Alpha-synuclein: Implications for Parkinson's Disease

Abstract and Introduction

Abstract

The critical role of alpha-synuclein in Parkinson's disease represents a pivotal discovery. Some progress has been made over recent years in identifying disease-modifying therapies for Parkinson's disease that target alpha-synuclein. However, these treatments have not yet shown clear efficacy in slowing the progression of this disease. Several explanations exist for this issue. The pathogenesis of Parkinson's disease is complex and not yet fully clarified and the heterogeneity of the disease, with diverse genetic susceptibility and risk factors and different clinical courses, adds further complexity. Thus, a deep understanding of alpha-synuclein physiological and pathophysiological functions is crucial.

In this review, we first describe the cellular and animal models developed over recent years to study the physiological and pathological roles of this protein, including transgenic techniques, use of viral vectors and intracerebral injections of alpha-synuclein fibrils. We then provide evidence that these tools are crucial for modelling Parkinson's disease pathogenesis, causing protein misfolding and aggregation, synaptic dysfunction, brain plasticity impairment and cell-to-cell spreading of alpha-synuclein species. In particular, we focus on the possibility of dissecting the pre- and postsynaptic effects of alpha-synuclein in both physiological and pathological conditions. Finally, we show how vulnerability of specific neuronal cell types may facilitate systemic dysfunctions leading to multiple network alterations.

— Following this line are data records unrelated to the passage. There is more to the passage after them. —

-- ==== Sys2Proof/Machine/Step.lean ====
section
/-!
DEFINITION. One step of the block: the command at the front of the queue, run on the state with the queue's rest; an empty
queue idles (DESIGN CHOICE, log entry 2).
-/

namespace Sys2Proof.Machine

/-- One step. -/
def step (s : State) : Host.Outcome State Fault Refusal :=
  match s.pending with
  | [] => .next s
  | c :: rest => exec c { s with pending := rest }

/-- `s` with the command that the word spells put at the front of its queue; `s` where it spells none. -/
def State.withFetchWord (s : State) (nbits w : Nat) : State :=
  match decodeTableWord nbits w with
  | some c => { s with pending := c :: s.pending }
  | none => s

end Sys2Proof.Machine
end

These functional alterations underlie diverse motor and non-motor manifestations of Parkinson's disease that occur before overt neurodegeneration. However, we now understand that therapeutic targeting of alpha-synuclein in Parkinson's disease patients requires caution, since this protein exerts important physiological synaptic functions. Moreover, the interactions of alpha-synuclein with other molecules may induce synergistic detrimental effects. Thus, targeting only alpha-synuclein might not be enough. Combined therapies should be considered in the future.

Introduction

Mutations in the gene that codifies alpha-synuclein (α-syn) cause Parkinson's disease (PD).^[1] This discovery of a genetic defect leading to PD opened new avenues for investigating the molecular basis of the disorder,^[2] and it is now clear that this protein also plays a critical role in the sporadic forms of PD.

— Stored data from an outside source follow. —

-- ==== Sys2Proof/Certificates/Slice0/Obligations.lean ====
section
/-!
DEFINITION. The statements for the provers. Each says, for the rows it names, that the command completes with the effect its rule
gives: exec answers a next state in which the named facts hold.
-/

open Sys2Proof Sys2Proof.Machine

/-! ### The queue of commands -/

/-- A step takes the command at the front of the queue and runs it on the state with the queue's rest (the block's form of "a step runs the
decoded instruction"). -/
def Obligations.StepRunsFrontCommand : Prop :=
  ∀ (c : Instr) (rest : List Instr) (s : State), s.pending = c :: rest → step s = exec c { s with pending := rest }

/-- No command touches the queue, so a step consumes exactly the front command; on an empty queue the block idles (the model's choice, log
entry 2). -/
def Obligations.StepConsumesOneCommand : Prop :=
  (∀ (c : Instr) (s t : State), exec c s = .next t → t.pending = s.pending) ∧
    (∀ s t : State, step s = .next t → t.pending = s.pending.tail) ∧ ∀ s : State, s.pending = [] → step s = .next s

/-- No command faults and none is refused: every command answers a next state in every state. -/
def Obligations.EveryCommandCompletes : Prop := ∀ (c : Instr) (s : State), ∃ t, exec c s = .next t

/-! ### Time, reset and life -/

/-- GRID_TICK_BOUNDARY advances the grid tick by one and nothing else of the timebase; SHEET_BOUNDARY stands at a sheet boundary, the one that
is due or else the next, and counts the sheet as run; OPERATING_SECOND, once 640,000 grid ticks have passed since the last, advances
SYS.OP_SEC and stores it in MRAM, and does nothing before (R27, R30, R32). -/
def Obligations.BoundariesMoveTime : Prop :=
  (∀ (inp : TickInput) (s : State), s.alive = true → s.start.phase ≠ 1 →
    ∃ t, exec (.gridTickBoundary inp) s = .next t ∧ t.time = { s.time with gt := s.time.gt + 1 }) ∧
  (∀ (inp : SheetInput) (s : State), s.alive = true → s.start.phase ≠ 1 →
    ∃ t, exec (.sheetBoundary inp) s = .next t ∧ t.time.gt % 80 = 0 ∧
      (s.sheetDue = true → t.time.gt = s.time.gt) ∧ (s.sheetDue = false → t.time.gt = (s.time.gt / 80 + 1) * 80) ∧
      (s.toSheet.start.frozen = false → t.time.sheetsRun = t.time.gt / 80 + 1) ∧ t.time.opSec = s.time.opSec ∧
      t.time.mramSec = s.time.mramSec ∧ t.time.pwrCyc = s.time.pwrCyc ∧ t.time.secBase = s.time.secBase) ∧
  (∀ s : State, s.alive = true → s.start.phase ≠ 1 → ∃ t, exec .operatingSecond s = .next t ∧
    (s.time.secBase + 640000 ≤ s.time.gt → t = { s with time := { s.time with
      opSec := s.time.opSec + 1, mramSec := s.time.opSec + 1, secBase := s.time.secBase + 640000 } }) ∧
    (s.time.gt < s.time.secBase + 640000 → t = s))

Some progress has been made over recent years in identifying disease-modifying therapies for PD that target α-syn.^[3] However, these treatments have not yet fully met the required end point, including a disease-modifying effect.^[4–6] Several explanations exist for this failure. First, the pathogenesis of PD is complex and not yet fully clarified. Thus, the ideal target and time window for treatment are unknown. Second, the heterogeneity of the disease, with diverse genetic susceptibility and risk factors and different clinical courses, adds further complexity.

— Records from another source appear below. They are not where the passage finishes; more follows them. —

theorem ueCounted_lost (s : State) (ch : Nat) : (s.ueCounted ch).getB Fd.DRC_CSTAT_LOST ch = s.getB Fd.DRC_CSTAT_LOST ch :=
  getB_of_get (get_set_other s Fd.DRC_CECC_UE Fd.DRC_CSTAT_LOST _ ch 0 ch 0 (cecc_apart ch))

/-- An error of a live channel is counted. -/
theorem dramUe_counts (s : State) {ch : Nat} (hc : ch < 4) (inj : Bool) :
    (s.dramUe ch inj).get Fd.DRC_CECC_UE ch = min (s.get Fd.DRC_CECC_UE ch + 1) (2 ^ Fd.DRC_CECC_UE.width - 1) := by
  obtain ⟨hl, hh⟩ := channel_range (.inr rfl) hc
  rw [dramUe_eq, State.ueJudged, ← ueCounted_ue]
  split
  · rw [(loseDram_sameBoot hl hh _ hc inj (cecc_apart ch)).get Fd.DRC_CECC_UE ch rfl, withDram_get]
  · rw [withDram_get]

theorem dramUe_loses {s : State} {ch : Nat} (hc : ch < 4) (inj : Bool) (h : 3 ≤ (mapGet (0, 0) s.dram ch).2)
    (hg : s.time.gt < (mapGet (0, 0) s.dram ch).1 + 640000) : (s.dramUe ch inj).getB Fd.DRC_CSTAT_LOST ch = true := by
  rw [dramUe_eq, State.ueJudged, if_pos (ueNoted_fourth h hg)]
  exact loseDram_lost _ hc inj

theorem dramUe_keeps {s : State} {ch : Nat} (inj : Bool) (hn : s.getB Fd.DRC_CSTAT_LOST ch = false)
    (h : (mapGet (0, 0) s.dram ch).2 < 3 ∨ (mapGet (0, 0) s.dram ch).1 + 640000 ≤ s.time.gt) :
    (s.dramUe ch inj).getB Fd.DRC_CSTAT_LOST ch = false := by
  rw [dramUe_eq, State.ueJudged, if_neg (ueNoted_below h), ← hn, ← ueCounted_lost s ch]
  exact getB_of_get (withDram_get ..)

/-- The state with the atlas copy that an erroneous word held marked. -/
def State.markCopy (s : State) (ch : Nat) (entry : Option Nat) : State :=
  match entry with
  | none => s
  | some e =>
    let k := e % 2
    let a := s.slot k
    let m := if a.chP = ch then 1 else if a.chM = ch then 2 else 0
    s.setSlot k { a with bad := mapSet 0 a.bad (e / 2) (mapGet 0 a.bad (e / 2) ||| m) }

theorem markCopy_keeps (s : State) (ch : Nat) (entry : Option Nat) :
    (s.markCopy ch entry).dram = s.dram ∧ (s.markCopy ch entry).time = s.time ∧ (s.markCopy ch entry).csr = s.csr := by
  unfold State.markCopy
  split
  · exact ⟨rfl, rfl, rfl⟩
  · exact ⟨rfl, rfl, rfl⟩

theorem exec_dramUe (ch : Fin 4) (entry : Option Nat) (s : State) : exec (.dramUe ch entry) s =
    s.whenLive (.next (if s.getB Fd.DRC_CSTAT_LOST ch then s else (s.markCopy ch entry).dramUe ch false)) :=
  congrArg s.whenLive (apply_ite Host.Outcome.next ..).symm

theorem dramUe_acts {s : State} (hs : s.alive = true) (ch : Fin 4) (entry : Option Nat) : ∃ t, exec (.dramUe ch entry) s = .next t ∧
    (s.getB Fd.DRC_CSTAT_LOST ch = true → t = s) ∧
    (s.getB Fd.DRC_CSTAT_LOST ch = false →
      t.get Fd.DRC_CECC_UE ch = min (s.get Fd.DRC_CECC_UE ch + 1) (2 ^ Fd.DRC_CECC_UE.width - 1) ∧
      (let p := mapGet (0, 0) s.dram ch
       (3 ≤ p.2 → s.time.gt < p.1 + 640000 → t.getB Fd.DRC_CSTAT_LOST ch = true) ∧
        (p.2 < 3 ∨ p.1 + 640000 ≤ s.time.gt → t.getB Fd.DRC_CSTAT_LOST ch = false))) := by
  refine ⟨_, exec_next hs (exec_dramUe ch entry s), fun h => ?_, fun h => ?_⟩
  · rw [if_pos h, putBack_self rfl rfl]
  · obtain ⟨hd, ht, hc⟩ := markCopy_keeps s ch entry
    have hr (o : Nat) : SameReg o s (s.markCopy ch entry) := .of_csr hc
    rw [if_neg (by rw [h]; decide), putBack_get, putBack_getB, ← hd, ← ht, ← (hr _).get Fd.DRC_CECC_UE ch rfl]
    rw [← (hr _).getB Fd.DRC_CSTAT_LOST ch rfl] at h
    exact ⟨dramUe_counts _ ch.isLt false, dramUe_loses ch.isLt false, dramUe_keeps false h⟩

theorem loseDram_again {s : State} {c : Nat} (h : s.getB Fd.DRC_CSTAT_LOST c = true) (inj : Bool) : s.loseDram c inj = s := if_pos h

theorem exec_dramCmdTimeout (ch : Fin 4) (s : State) : exec (.dramCmdTimeout ch) s = s.whenLive (.next (s.loseDram ch)) := rfl

theorem dramCmdTimeout_loses {s : State} (hs : s.alive = true) (ch : Fin 4) : ∃ t, exec (.dramCmdTimeout ch) s = .next t ∧
    t.getB Fd.DRC_CSTAT_LOST ch = true ∧ (s.getB Fd.DRC_CSTAT_LOST ch = true → t = s) := by
  refine ⟨_, exec_next hs (exec_dramCmdTimeout ch s), ?_, fun h => ?_⟩
  · rw [putBack_getB]
    exact loseDram_lost s ch.isLt false
  · rw [loseDram_again h, putBack_self rfl rfl]

/-! ### A pair stops (R34, R259, R344) -/

/-- The state with the captures of the grid tick at which a pair failed taken as invalid. -/
def State.mismatched (s : State) : State :=
  let s := s.pulse (489 + s.get Fd.MBX_CSTAT_PAIR)
  { s with fw := { s.fw with captures := s.fw.captures.filter fun k => k.at_ != s.time.gt } }

/-- The state in which the pair stopped at grid tick `gt` and the standby pair is to take over. -/
def State.awaitTakeover (s : State) (gt : Nat) : State := { s with failAt := some gt, readyAt := none }

/-- The state in which the pair has stopped. -/
def State.pairStopped (s : State) : State := (s.setB Fd.MBX_CSTAT_READY false).awaitTakeover s.time.gt

theorem exec_lockstepMismatch (s : State) : exec .lockstepMismatch s = s.whenLive (.next
    (if s.mismatched.getB Fd.MBX_CSTAT_STANDBY then s.mismatched.pairStopped else s.mismatched.startWarm false)) := rfl

theorem mismatched_raised (s : State) : OnlyRaised s (s.pulse (489 + s.get Fd.MBX_CSTAT_PAIR)) :=
  pulse_raised s (by
    have h : s.get Fd.MBX_CSTAT_PAIR < 2 := get_lt s Fd.MBX_CSTAT_PAIR 0 0
    omega)

theorem mismatched_keeps (s : State) : s.mismatched.time = s.time ∧ s.mismatched.fw.legend = s.fw.legend ∧
    SameReg (Reg.MBX_CSTAT.off 0 0) s s.mismatched := by
  have h := mismatched_raised s
  unfold State.mismatched
  dsimp only
  generalize s.pulse (489 + s.get Fd.MBX_CSTAT_PAIR) = u at h
  exact ⟨h.time, h.legend, .after (.withFw ..) (.raised h (by decide))⟩

theorem awaitTakeover_keeps (s : State) (gt : Nat) : (s.awaitTakeover gt).failAt = some gt ∧ (s.awaitTakeover gt).readyAt = none ∧
    (s.awaitTakeover gt).fw = s.fw ∧ ∀ f, (s.awaitTakeover gt).getB f = s.getB f := ⟨rfl, rfl, rfl, fun _ => rfl⟩

theorem pairStopped_keeps (s : State) : s.pairStopped.failAt = some s.time.gt ∧ s.pairStopped.readyAt = none ∧
    s.pairStopped.fw.legend = s.fw.legend ∧ s.pairStopped.getB Fd.MBX_CSTAT_READY = false := by
  obtain ⟨hf, ha, hw, hg⟩ := awaitTakeover_keeps (s.setB Fd.MBX_CSTAT_READY false) s.time.gt
  rw [State.pairStopped, hw, State.setB_fw, hg]
  exact ⟨hf, ha, rfl, getB_setB_same s Fd.MBX_CSTAT_READY false 0 0 (by unfold Fld.fits; decide) (by decide)⟩

/-- The state marked as restarting without RESTART, `before` being the service state to which it returns. -/
def State.restarting (s : State) (before : Nat) : State :=
  { s with start := { s.start with warm := true, ordered := false, before := before }, failAt := none, readyAt := none }

theorem startWarm_false (s : State) : ∃ (u : State) (before : Nat), s.startWarm false = u.restartBegun.restarting before := by
  refine ⟨if s.earlyRestart then s.startFailure 2 else s, if s.start.warm then s.start.before else s.get Fd.PWR_SVC_STATE, ?_⟩
  unfold State.startWarm State.restartBegun State.restarting
  simp -implicitDefEqProofs only [Bool.not_false, Bool.true_and]

theorem restarting_keeps (s : State) (before : Nat) : (s.restarting before).start.warm = true ∧
    (∀ f, (s.restarting before).get f = s.get f) ∧ ∀ f, (s.restarting before).getB f = s.getB f := ⟨rfl, fun _ => rfl, fun _ => rfl⟩

/-- A warm restart shows its service state, not READY. -/
theorem startWarm_begins (s : State) : (s.startWarm false).start.warm = true ∧ (s.startWarm false).get Fd.PWR_SVC_STATE = 5 ∧
    (s.startWarm false).getB Fd.MBX_CSTAT_READY = false := by
  obtain ⟨u, before, e⟩ := startWarm_false s
  obtain ⟨hw, hg, hb⟩ := restarting_keeps u.restartBegun before
  rw [e, hg, hb]
  exact ⟨hw, restartBegun_state u, restartBegun_ready u⟩

theorem lockstepMismatch_stops {s : State} (hs : s.alive = true) : ∃ t, exec .lockstepMismatch s = .next t ∧
    t.getB Fd.MBX_CSTAT_READY = false ∧
    (s.getB Fd.MBX_CSTAT_STANDBY = true → t.failAt = some s.time.gt ∧ t.readyAt = none ∧ t.fw.legend = s.fw.legend) ∧
    (s.getB Fd.MBX_CSTAT_STANDBY = false → t.start.warm = true ∧ t.get Fd.PWR_SVC_STATE = 5) := by
  obtain ⟨ht, hl, hr⟩ := mismatched_keeps s
  have he := exec_next hs (exec_lockstepMismatch s)
  rw [hr.getB Fd.MBX_CSTAT_STANDBY 0 rfl] at he
  by_cases hb : s.getB Fd.MBX_CSTAT_STANDBY = true
  · obtain ⟨hf, ha, hg, hn⟩ := pairStopped_keeps s.mismatched
    rw [if_pos hb] at he
    rw [ht] at hf
    rw [hl] at hg
    generalize s.mismatched.pairStopped = u at he hf ha hg hn
    exact ⟨u.putBack s, he, (putBack_getB ..).trans hn, fun _ => ⟨hf, ha, hg⟩, fun h => absurd hb (by simp [h])⟩
  · obtain ⟨hw, hg, hn⟩ := startWarm_begins s.mismatched
    rw [if_neg hb] at he
    generalize s.mismatched.startWarm false = u at he hw hg hn
    exact ⟨u.putBack s, he, (putBack_getB ..).trans hn, fun h => absurd h hb, fun _ => ⟨hw, (putBack_get ..).trans hg⟩⟩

Another obstacle to an effective α-syn-related disease-modifying therapy might be the lack of specificity of these approaches in distinguishing between the detrimental effects of the protein and its physiological functions. The need to dissect these aspects is emerging, along with the concept of proteinopenia versus proteinopathy, concerning the role of α-syn in PD.^[7] In this review, we explain how these roles are intermingled at the synaptic level. Although the physiological function of α-syn is yet to be fully elucidated, this protein is enriched in presynaptic compartments, where it can associate with vesicles and membranes.^[8] The synapse is also the scenario in which pathological α-syn exerts its early detrimental effects, preventing vesicle clustering and altering postsynaptic responses to transmitters, which in turn cause impairment of synaptic plasticity.^[9] This cascade of early abnormal events might be responsible for a network dysfunction before the occurrence of overt neurodegeneration.

We will evaluate new advances in the understanding of synaptic changes modulated by α-syn that occur before neuronal death and how they influence synaptic plasticity in the basal ganglia and other brain networks. Moreover, we will discuss how and why these new findings support the idea that any new therapeutic approaches should target synaptopathy and indicate that future studies across multiple neuron types and circuits are mandatory.